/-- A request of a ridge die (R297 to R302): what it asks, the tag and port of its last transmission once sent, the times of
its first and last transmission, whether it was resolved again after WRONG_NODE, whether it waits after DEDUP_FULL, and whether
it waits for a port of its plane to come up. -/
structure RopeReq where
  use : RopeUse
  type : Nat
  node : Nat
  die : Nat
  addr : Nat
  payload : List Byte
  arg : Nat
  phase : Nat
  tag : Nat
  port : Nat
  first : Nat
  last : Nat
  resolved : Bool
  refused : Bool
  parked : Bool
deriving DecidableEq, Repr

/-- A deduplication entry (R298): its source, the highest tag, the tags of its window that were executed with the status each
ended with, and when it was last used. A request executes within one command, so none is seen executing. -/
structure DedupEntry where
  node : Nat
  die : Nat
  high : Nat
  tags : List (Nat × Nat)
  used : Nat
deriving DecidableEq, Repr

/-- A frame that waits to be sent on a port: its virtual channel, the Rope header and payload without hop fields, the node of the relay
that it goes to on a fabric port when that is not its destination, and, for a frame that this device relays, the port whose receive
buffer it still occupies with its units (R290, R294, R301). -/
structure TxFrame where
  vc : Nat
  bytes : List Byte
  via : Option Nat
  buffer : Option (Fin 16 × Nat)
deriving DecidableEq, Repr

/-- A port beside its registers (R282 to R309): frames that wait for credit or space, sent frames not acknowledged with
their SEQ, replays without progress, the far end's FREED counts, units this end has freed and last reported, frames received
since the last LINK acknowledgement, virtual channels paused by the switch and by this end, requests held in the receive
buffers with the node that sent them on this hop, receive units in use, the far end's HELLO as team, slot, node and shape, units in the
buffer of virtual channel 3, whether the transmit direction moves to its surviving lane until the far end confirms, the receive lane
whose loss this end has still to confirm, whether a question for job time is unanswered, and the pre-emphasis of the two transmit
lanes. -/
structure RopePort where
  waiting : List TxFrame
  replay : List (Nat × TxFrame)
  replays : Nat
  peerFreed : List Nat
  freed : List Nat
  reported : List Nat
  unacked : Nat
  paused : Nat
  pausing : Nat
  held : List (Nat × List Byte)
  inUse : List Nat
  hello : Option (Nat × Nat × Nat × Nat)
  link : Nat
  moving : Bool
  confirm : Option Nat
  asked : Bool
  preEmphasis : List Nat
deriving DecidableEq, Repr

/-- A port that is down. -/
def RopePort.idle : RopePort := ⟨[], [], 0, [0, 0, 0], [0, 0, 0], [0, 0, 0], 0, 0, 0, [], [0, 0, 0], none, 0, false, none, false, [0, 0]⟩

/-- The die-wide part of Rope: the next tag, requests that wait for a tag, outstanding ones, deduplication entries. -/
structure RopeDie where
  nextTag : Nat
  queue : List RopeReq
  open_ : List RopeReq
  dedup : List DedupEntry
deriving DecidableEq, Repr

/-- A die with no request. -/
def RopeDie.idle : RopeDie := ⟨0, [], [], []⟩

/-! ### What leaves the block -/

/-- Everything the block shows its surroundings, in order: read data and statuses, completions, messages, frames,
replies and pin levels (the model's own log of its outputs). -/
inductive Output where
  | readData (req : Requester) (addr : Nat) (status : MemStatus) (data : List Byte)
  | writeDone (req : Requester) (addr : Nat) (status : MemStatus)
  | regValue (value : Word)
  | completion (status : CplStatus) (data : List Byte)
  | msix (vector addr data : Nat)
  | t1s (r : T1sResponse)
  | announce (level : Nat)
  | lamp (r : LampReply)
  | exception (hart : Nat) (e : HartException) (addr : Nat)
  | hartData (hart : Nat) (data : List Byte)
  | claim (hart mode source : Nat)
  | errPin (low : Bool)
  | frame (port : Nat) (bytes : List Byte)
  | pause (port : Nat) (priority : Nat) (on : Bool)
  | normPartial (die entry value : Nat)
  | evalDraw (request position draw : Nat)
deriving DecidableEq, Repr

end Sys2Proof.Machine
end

* * *

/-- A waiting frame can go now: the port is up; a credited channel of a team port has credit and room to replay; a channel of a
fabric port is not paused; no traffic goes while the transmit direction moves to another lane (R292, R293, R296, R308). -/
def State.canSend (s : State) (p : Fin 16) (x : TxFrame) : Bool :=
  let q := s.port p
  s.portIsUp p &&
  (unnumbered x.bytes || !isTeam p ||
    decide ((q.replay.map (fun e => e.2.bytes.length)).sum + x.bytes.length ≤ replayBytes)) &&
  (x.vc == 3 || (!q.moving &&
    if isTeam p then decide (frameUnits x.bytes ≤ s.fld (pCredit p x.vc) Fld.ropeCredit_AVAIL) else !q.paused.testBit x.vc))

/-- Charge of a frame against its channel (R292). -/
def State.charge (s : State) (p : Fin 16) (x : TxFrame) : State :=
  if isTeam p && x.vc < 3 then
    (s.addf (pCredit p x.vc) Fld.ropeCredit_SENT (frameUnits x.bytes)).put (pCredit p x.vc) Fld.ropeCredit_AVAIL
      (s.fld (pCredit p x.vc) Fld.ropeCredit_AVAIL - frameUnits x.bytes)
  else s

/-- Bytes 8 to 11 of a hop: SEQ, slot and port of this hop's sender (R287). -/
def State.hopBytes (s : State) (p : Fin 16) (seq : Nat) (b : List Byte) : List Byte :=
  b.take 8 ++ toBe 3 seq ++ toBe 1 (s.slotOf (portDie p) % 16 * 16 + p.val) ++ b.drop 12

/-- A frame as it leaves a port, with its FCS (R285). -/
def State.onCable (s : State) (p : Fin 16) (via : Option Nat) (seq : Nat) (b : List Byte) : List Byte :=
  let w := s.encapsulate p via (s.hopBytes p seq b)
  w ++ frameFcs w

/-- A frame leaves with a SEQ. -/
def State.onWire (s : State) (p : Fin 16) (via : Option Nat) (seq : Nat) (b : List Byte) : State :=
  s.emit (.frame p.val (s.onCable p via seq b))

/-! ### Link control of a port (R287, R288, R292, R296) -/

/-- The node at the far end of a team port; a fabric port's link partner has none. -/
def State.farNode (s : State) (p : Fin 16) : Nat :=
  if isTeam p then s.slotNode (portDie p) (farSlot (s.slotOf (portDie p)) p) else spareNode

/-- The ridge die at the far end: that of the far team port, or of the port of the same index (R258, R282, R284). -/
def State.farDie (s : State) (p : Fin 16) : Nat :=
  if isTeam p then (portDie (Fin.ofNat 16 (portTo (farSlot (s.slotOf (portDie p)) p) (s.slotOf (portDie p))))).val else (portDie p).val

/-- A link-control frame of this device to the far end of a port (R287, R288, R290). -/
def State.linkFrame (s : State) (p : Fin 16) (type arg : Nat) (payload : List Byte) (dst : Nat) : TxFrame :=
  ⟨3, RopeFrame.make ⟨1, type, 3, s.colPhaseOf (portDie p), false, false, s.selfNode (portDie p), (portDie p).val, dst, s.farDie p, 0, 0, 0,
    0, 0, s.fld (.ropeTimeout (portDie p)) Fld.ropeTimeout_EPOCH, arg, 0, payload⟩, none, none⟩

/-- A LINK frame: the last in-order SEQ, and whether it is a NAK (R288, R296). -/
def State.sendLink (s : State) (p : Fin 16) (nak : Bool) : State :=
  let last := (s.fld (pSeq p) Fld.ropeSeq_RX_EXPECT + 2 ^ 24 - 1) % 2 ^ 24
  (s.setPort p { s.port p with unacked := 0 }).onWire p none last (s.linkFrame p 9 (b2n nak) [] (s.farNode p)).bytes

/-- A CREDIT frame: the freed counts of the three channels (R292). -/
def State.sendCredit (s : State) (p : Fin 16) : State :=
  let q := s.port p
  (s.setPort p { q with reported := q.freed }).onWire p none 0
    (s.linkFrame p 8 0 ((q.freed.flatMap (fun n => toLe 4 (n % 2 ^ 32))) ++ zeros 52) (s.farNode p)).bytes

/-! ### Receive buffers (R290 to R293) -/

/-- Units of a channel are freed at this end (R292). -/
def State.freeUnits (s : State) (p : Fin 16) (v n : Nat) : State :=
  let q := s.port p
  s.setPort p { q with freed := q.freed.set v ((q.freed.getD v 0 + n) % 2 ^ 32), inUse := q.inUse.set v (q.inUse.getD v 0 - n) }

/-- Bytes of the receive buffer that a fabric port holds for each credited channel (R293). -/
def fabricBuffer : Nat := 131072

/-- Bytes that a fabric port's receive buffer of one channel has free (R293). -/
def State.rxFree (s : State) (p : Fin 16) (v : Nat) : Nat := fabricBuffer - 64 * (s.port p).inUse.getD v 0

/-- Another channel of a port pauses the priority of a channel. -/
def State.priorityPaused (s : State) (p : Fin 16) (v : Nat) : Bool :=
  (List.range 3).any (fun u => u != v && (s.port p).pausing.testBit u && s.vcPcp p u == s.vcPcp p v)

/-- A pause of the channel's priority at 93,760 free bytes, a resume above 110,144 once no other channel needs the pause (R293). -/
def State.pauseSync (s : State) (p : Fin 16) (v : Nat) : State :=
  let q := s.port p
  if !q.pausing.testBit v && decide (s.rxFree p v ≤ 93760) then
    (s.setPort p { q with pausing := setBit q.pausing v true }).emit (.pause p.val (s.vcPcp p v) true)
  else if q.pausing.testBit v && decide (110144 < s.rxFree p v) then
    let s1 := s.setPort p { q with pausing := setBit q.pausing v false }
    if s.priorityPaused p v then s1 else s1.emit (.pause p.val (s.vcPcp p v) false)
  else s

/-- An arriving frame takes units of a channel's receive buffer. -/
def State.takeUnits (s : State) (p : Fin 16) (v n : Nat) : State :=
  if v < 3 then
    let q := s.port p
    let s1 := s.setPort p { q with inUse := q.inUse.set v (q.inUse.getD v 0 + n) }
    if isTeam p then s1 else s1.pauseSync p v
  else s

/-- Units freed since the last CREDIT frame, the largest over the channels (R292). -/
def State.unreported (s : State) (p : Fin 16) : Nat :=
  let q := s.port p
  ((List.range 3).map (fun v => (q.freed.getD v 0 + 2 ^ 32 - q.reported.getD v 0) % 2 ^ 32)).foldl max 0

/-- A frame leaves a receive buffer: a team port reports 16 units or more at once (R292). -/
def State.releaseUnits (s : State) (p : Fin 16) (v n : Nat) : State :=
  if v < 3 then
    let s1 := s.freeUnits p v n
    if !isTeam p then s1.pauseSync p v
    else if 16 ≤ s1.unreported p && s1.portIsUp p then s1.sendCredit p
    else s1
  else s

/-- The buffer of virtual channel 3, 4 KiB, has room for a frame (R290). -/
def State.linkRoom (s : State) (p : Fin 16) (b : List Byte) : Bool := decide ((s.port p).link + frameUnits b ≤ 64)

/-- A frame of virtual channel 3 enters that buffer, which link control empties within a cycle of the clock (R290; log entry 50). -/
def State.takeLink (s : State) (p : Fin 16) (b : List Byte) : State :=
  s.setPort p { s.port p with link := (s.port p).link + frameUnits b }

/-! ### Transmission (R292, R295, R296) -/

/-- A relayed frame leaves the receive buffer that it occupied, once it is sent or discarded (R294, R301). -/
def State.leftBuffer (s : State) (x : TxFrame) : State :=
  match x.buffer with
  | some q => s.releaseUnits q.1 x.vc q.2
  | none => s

WORK REQUEST »
Using the entries above, extract exactly the span from the line with "the times of" to the line with "buffers with the", both lines included; leave out everything else.

RESPONSE AREA »
/-- A request of a ridge die (R297 to R302): what it asks, the tag and port of its last transmission once sent, the times of
its first and last transmission, whether it was resolved again after WRONG_NODE, whether it waits after DEDUP_FULL, and whether
it waits for a port of its plane to come up. -/
structure RopeReq where
  use : RopeUse
  type : Nat
  node : Nat
  die : Nat
  addr : Nat
  payload : List Byte
  arg : Nat
  phase : Nat
  tag : Nat
  port : Nat
  first : Nat
  last : Nat
  resolved : Bool
  refused : Bool
  parked : Bool
deriving DecidableEq, Repr

/-- A deduplication entry (R298): its source, the highest tag, the tags of its window that were executed with the status each
ended with, and when it was last used. A request executes within one command, so none is seen executing. -/
structure DedupEntry where
  node : Nat
  die : Nat
  high : Nat
  tags : List (Nat × Nat)
  used : Nat
deriving DecidableEq, Repr

/-- A frame that waits to be sent on a port: its virtual channel, the Rope header and payload without hop fields, the node of the relay
that it goes to on a fabric port when that is not its destination, and, for a frame that this device relays, the port whose receive
buffer it still occupies with its units (R290, R294, R301). -/
structure TxFrame where
  vc : Nat
  bytes : List Byte
  via : Option Nat
  buffer : Option (Fin 16 × Nat)
deriving DecidableEq, Repr

/-- A port beside its registers (R282 to R309): frames that wait for credit or space, sent frames not acknowledged with
their SEQ, replays without progress, the far end's FREED counts, units this end has freed and last reported, frames received
since the last LINK acknowledgement, virtual channels paused by the switch and by this end, requests held in the receive
buffers with the node that sent them on this hop, receive units in use, the far end's HELLO as team, slot, node and shape, units in the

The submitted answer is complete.